Adipocytokines are bioactive mediators released from the adipose tissue including adipocytes and other cells present within fat tissues. These include several novel and highly active molecules released abundantly by adipocytes like leptin, resistin, adiponectin or visfatin as well as some more classical cytokines released possibly by inflammatory cells infiltrating fat, like TNF-a (Tumor Necrosis Factor Alpha), IL-6 (Interleukin-6), MCP-5061 (Mouse Monocyte Chemo-attractant Protein) (CCL-2), IL-1 [12] . The effects of adipocytokines on vascular func- tion, immune regulation and adipocyte metabolism makes them key players in the pathogenesis of metabolic syndrome, a cluster of clinical symptoms including obesity, insulin resistance, hypertension and dyslipidemia [9] . Metabolic syndrome is one of the major risk factors of cardiovascular morbidity and mortality [13] [14] . Release of adipocytokines may explain mechanisms of the relationship of obesity to cardiovascular phenotypes including hypertension and atherosclerosis mainly through their ability to affect and modify endothelial and vascular function [15] as well through their modulating effects on immune functions [12] .
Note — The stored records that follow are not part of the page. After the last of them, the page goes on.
-- ==== Sys2Proof/Certificates/Slice0/Obligations.lean ====
section
/-! DEFINITION. The statements for the provers: what the part does, from the rules of the manual. -/

open Sys2Proof Sys2Proof.Machine

/-! ### Commands, time and what every command keeps -/

/-- One step with a command at the front of the queue is the command's effect, with the queue's rest. The manual tells
the part's behaviour as events, one after another; that they wait in a queue is the model's choice (log entry 10). -/
def Obligations.StepRunsFrontCommand : Prop :=
  ∀ (c : Instr) (q : List Instr) (s : State), step { s with pending := c :: q } = exec c { s with pending := q }

/-- The model's choice (log entries 7 and 18): with no command waiting, the expiry that is due takes place, the space
wait's before the auto-commit timer's and that before the downstream timers' in the order of their records. Where none
is due, an MCK cycle of the transaction in progress takes the next bit of MDI and shifts out a bit of the frame while
it has any left (R179). With no such cycle to take, one microsecond passes and every running timer has one microsecond
less to run. -/
def Obligations.EmptyQueueLetsTimePass : Prop :=
  ∀ s : State, s.pending = [] →
    let spaceDue : Prop :=
      ∃ w c, s.spaceWaiter = some w ∧ w.timer = some 0 ∧ c ∈ s.captureOrder ∧ c.entry = w.entry
    (spaceDue → step s = exec .spaceWaitExpiry s) ∧
    (¬spaceDue → s.autoTimer = some 0 → step s = exec .autoCommitExpiry s) ∧
    (¬spaceDue → s.autoTimer ≠ some 0 →
      (∀ (before after : List Op) (o : Op) (t : DownTag), s.ops = before ++ o :: after → o.phase = .inFlight t 0 →
        (∀ x ∈ before, ∀ u, x.phase ≠ .inFlight u 0) → step s = exec (.dsTimeout t) s) ∧
      ((∀ o ∈ s.ops, ∀ t, o.phase ≠ .inFlight t 0) →
        (∀ (tr : Transaction) (bit : Bool) (rest : List Bool), s.transaction = some tr → s.mdi = bit :: rest →
          step s = .next { s with
            mdi := rest,
            transaction := some
              { frame := tr.frame, received := tr.received ++ [bit],
                shifted := if tr.shifted < 32 * tr.frame.length then tr.shifted + 1 else tr.shifted } }) ∧
        (s.transaction = none ∨ s.mdi = [] →
          step s = .next { s with
            timebase := s.timebase + 1,
            spaceWaiter := s.spaceWaiter.map (fun w => { w with timer := w.timer.map (fun n => n - 1) }),
            autoTimer := s.autoTimer.map (fun n => n - 1),
            ops := s.ops.map (fun o =>
              match o.phase with
              | .inFlight t left => { o with phase := .inFlight t (left - 1) }
              | _ => o) })))

/-- The model's form (log entries 1 and 7): every command answers a next state, and leaves the queue of waiting
commands and the timebase as they are. -/
def Obligations.EveryCommandAnswersNext : Prop :=
  ∀ (c : Instr) (s : State), ∃ t, exec c s = .next t ∧ t.pending = s.pending ∧ t.timebase = s.timebase

/-- What the part has sent stands: a command only adds to the responses on the upstream port and to the issues on the
downstream port (log entry 16). -/
def Obligations.OutputsOnlyGrow : Prop :=
  ∀ (c : Instr) (s t : State), exec c s = .next t → s.responses <+: t.responses ∧ s.issues <+: t.issues

/-- A setting changes only by SET_PARAM and at the release of RST#, a region entry only by WRITE_REGION and at the
assertion of RST#, and the PFW and RST# lines only by their own events. -/
def Obligations.SettingsRegionsAndLinesChangeOnlyByTheirCommands : Prop :=
  ∀ (c : Instr) (s t : State), c.wf = true → exec c s = .next t →
    ((∃ r, c = .setParam r) ∨ (∃ st, c = .rstRelease st) ∨ t.settings = s.settings) ∧
    ((∃ r, c = .writeRegion r) ∨ c = .rstAssert ∨ t.regions = s.regions) ∧
    (c = .pfwAssert ∨ c = .pfwRelease ∨ t.pfw = s.pfw) ∧
    (c = .rstAssert ∨ (∃ st, c = .rstRelease st) ∨ t.rstHeld = s.rstHeld)

/-- The model's form (log entries 3 and 4): an event carried to its end is a run of the part's own steps, each the
first of them that can be taken, up to a state where none can, or up to the bound on their number. In that state no
row of the table that is such a step changes anything. The run leaves the settings, the region table, the input lines,
the link transaction, the bits waiting on MDI, the timebase, the queue of commands and the acceptance order as they
are. -/
def Obligations.EventsEndByTheOwnSteps : Prop :=
  ∀ s : State,
    (∃ run : List State,
      (s :: run).IsChain FirstOwnStep ∧ settle s = run.getLastD s ∧ run.length ≤ Config.settleFuel ∧
      (run.length < Config.settleFuel →
        (∀ f ∈ internalSteps, f (settle s) = none) ∧
        (∀ c ∈ ([.tagGrant, .spaceGranted, .captureStart, .closerCapturingDone, .rollbackSettled,
            .pendingAutoCommitTaken, .mountFromFaulted, .closeWriteIssue, .anchorClaimIssue, .rollbackRestoreIssue,
            .mountRestoreIssue, .dataWriteIssue, .dataReadIssue, .softResetTakesPlace, .enterSafe] : List Instr),
          exec c (settle s) = .next (settle s)) ∧
        ∀ t, exec (.reissue t) (settle s) = .next (settle s))) ∧
    ((∀ f ∈ internalSteps, f s = none) → settle s = s) ∧
    (settle s).settings = s.settings ∧ (settle s).regions = s.regions ∧ (settle s).pfw = s.pfw ∧
    (settle s).rstHeld = s.rstHeld ∧ (settle s).mcs = s.mcs ∧ (settle s).transaction = s.transaction ∧ (settle s).mdi = s.mdi ∧
    (settle s).timebase = s.timebase ∧ (settle s).pending = s.pending ∧ (settle s).nextPlace = s.nextPlace

/-! ### What every step keeps -/

/-- No collection exceeds its capacity, in every state after a step from a state where none does. -/
def Obligations.StepsKeepCapacities : Prop :=
  ∀ s t : State, s.WithinCapacity → step s = .next t → t.WithinCapacity

/-- Settings and region entries stay acceptable. -/
def Obligations.StepsKeepConfiguration : Prop :=
  ∀ s t : State, s.Configured → step s = .next t → t.Configured

/-- The Granule Filter stays a set of at most 1024 granules, empty whenever no epoch is ACTIVE. -/
def Obligations.StepsKeepGranuleFilter : Prop :=
  ∀ s t : State, s.FilterSound → step s = .next t → t.FilterSound

/-- Next sequence stays tail sequence plus occupancy. -/
def Obligations.StepsKeepRingSequences : Prop :=
  ∀ s t : State, s.RingOrdered → step s = .next t → t.RingOrdered

/-- The records of the epoch, rollback and mount engines stay tied to the controller state. -/
def Obligations.StepsKeepControllerRecords : Prop :=
  ∀ s t : State, s.ControllerSound → step s = .next t → t.ControllerSound

/-- The part holds only under PFW, and in SAFE no downstream operation is in flight. -/
def Obligations.StepsKeepSafePromise : Prop :=
  ∀ s t : State, s.SafeSound → step s = .next t → t.SafeSound

/-- No downstream tag is used twice. -/
def Obligations.StepsKeepTagsDistinct : Prop :=
  ∀ s t : State, s.TagsSound → step s = .next t → t.TagsSound

/-- The state after reset meets every condition that steps keep. -/
def Obligations.ResetStateIsSound : Prop :=
  State.reset.WithinCapacity ∧ State.reset.Configured ∧ State.reset.FilterSound ∧ State.reset.RingOrdered ∧
    State.reset.ControllerSound ∧ State.reset.SafeSound ∧ State.reset.TagsSound

/-! ### Formats -/

/-- Slots are written in the layouts of R4 and R5, with the kind codes of R4, and every slot written has a valid check
(R6); words laid into beats come back out of them, word 0 from the lowest address (R147). The order of a word's bytes
in a beat is the model's reading (log entry 20). -/
def Obligations.WrittenSlotsHaveTheirLayout : Prop :=
  ((∀ (k : SlotKind) (j q e a c i : Word) (p : List Word), p.length = 8 →
     let first : Word :=
       match k with
       | .openSlot => 0x00000101#32
       | .undo => 0x00000102#32
       | .close => 0x00000103#32
       | .abandon => 0x00000104#32
       | .anchor => 0x0000010A#32
     ∃ check, ringSlot k j q e a c i p = [first, j, q, e, a, c, i, check] ++ p ∧
       validCheck (ringSlot k j q e a c i p) = true) ∧
   (∀ k j q e c, markerSlot k j q e c = ringSlot k j q e 0 c 0 [0, 0, 0, 0, 0, 0, 0, 0]) ∧
   (∀ j g n t q e l : Word,
     ∃ check, anchorSlot j g n t q e l = [0x0000010A#32, j, g, n, t, q, e, l, 0, 0, 0, 0, 0, 0, 0, check] ∧
       validCheck (anchorSlot j g n t q e l) = true) ∧
   (∀ ws : List Word, validCheck ws = true ↔ ws.length = 16 ∧ ws.foldr (fun w a => w + a) 0 = 0x5EC72408#32)) ∧
  (∀ ws : List Word, ws.length % 2 = 0 →
     wordsOfBeats (beatsOfWords ws) = ws ∧ 2 * (beatsOfWords ws).length = ws.length)

/-- A request frame of at most six arguments, clocked in with any whole words of fill after it, is read back with its
code, sequence and arguments. -/
def Obligations.RequestFramesReadBack : Prop :=
  ∀ (code sequence : Byte) (args : List Word) (fill : List Bool), args.length ≤ 6 → fill.length % 32 = 0 →
    judgeFrame (requestBits code sequence args ++ fill) = .ok { code := code, sequence := sequence, args := args }

/-- Every response frame has its code, sequence echo, count and check byte in their places in word 0 and the result
words after it (R181), and a valid check: all its bytes sum to 0xA5 modulo 256 (R182). The response codes and the
reasons of REFUSED are those of R183, and what a request leaves pending is the frame of its answer. -/
def Obligations.ResponseFramesHaveValidChecks : Prop :=
  (∀ (code sequence : Byte) (ws : List Word),
    validFrame (buildFrame code sequence ws) = true ∧
    ∃ first : Word, buildFrame code sequence ws = first :: ws ∧
      first.extractLsb' 0 8 = code ∧ first.extractLsb' 8 8 = sequence ∧
      first.extractLsb' 16 8 = BitVec.ofNat 8 ws.length) ∧
  (∀ ws : List Word, validFrame ws = true ↔
    (ws.flatMap (fun w => [w.extractLsb' 0 8, w.extractLsb' 8 8, w.extractLsb' 16 8, w.extractLsb' 24 8])).foldr
      (fun b a => b + a) 0 = 0xA5#8) ∧
  (∀ (answer : Response) (sequence : Byte) (ws : List Word) (s : State),
    (s.answered answer sequence ws).response = some (buildFrame
      (match answer with
       | .empty => 0x00#8 | .done => 0x01#8 | .started => 0x02#8 | .busy => 0x03#8 | .refused => 0x04#8
       | .unknownCommand => 0x05#8 | .badArgument => 0x06#8 | .frameError => 0x07#8) sequence ws)) ∧
  ∀ reason : Reason, reason.code =
    match reason with
    | .notMounted => 1 | .noEpoch => 2 | .epochOpen => 3 | .journalFull => 4 | .wrongState => 5 | .holding => 6
    | .geometry => 7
Adipokines are active metabolic molecules having different functions such as immunity (complement factors), endocrine function (leptins, sex steroids, various growth hormones), metabolic functions (adiponectin, resistin) and cardiovascular function (angiotensinogen) [16] . These molecules act as endocrine, paracrine or autocrine signals and affect many biological activities including obesity, diabetes, hypertension, cardiovascular diseases [17] [18] . Among adipokins, leptin and adiponectin are two important metabolically active proteins with many physiological and pathological functions in the human body. Leptin was one of the first adipocytokines identified [19] - [21] and immediately has drawn substantial research attention.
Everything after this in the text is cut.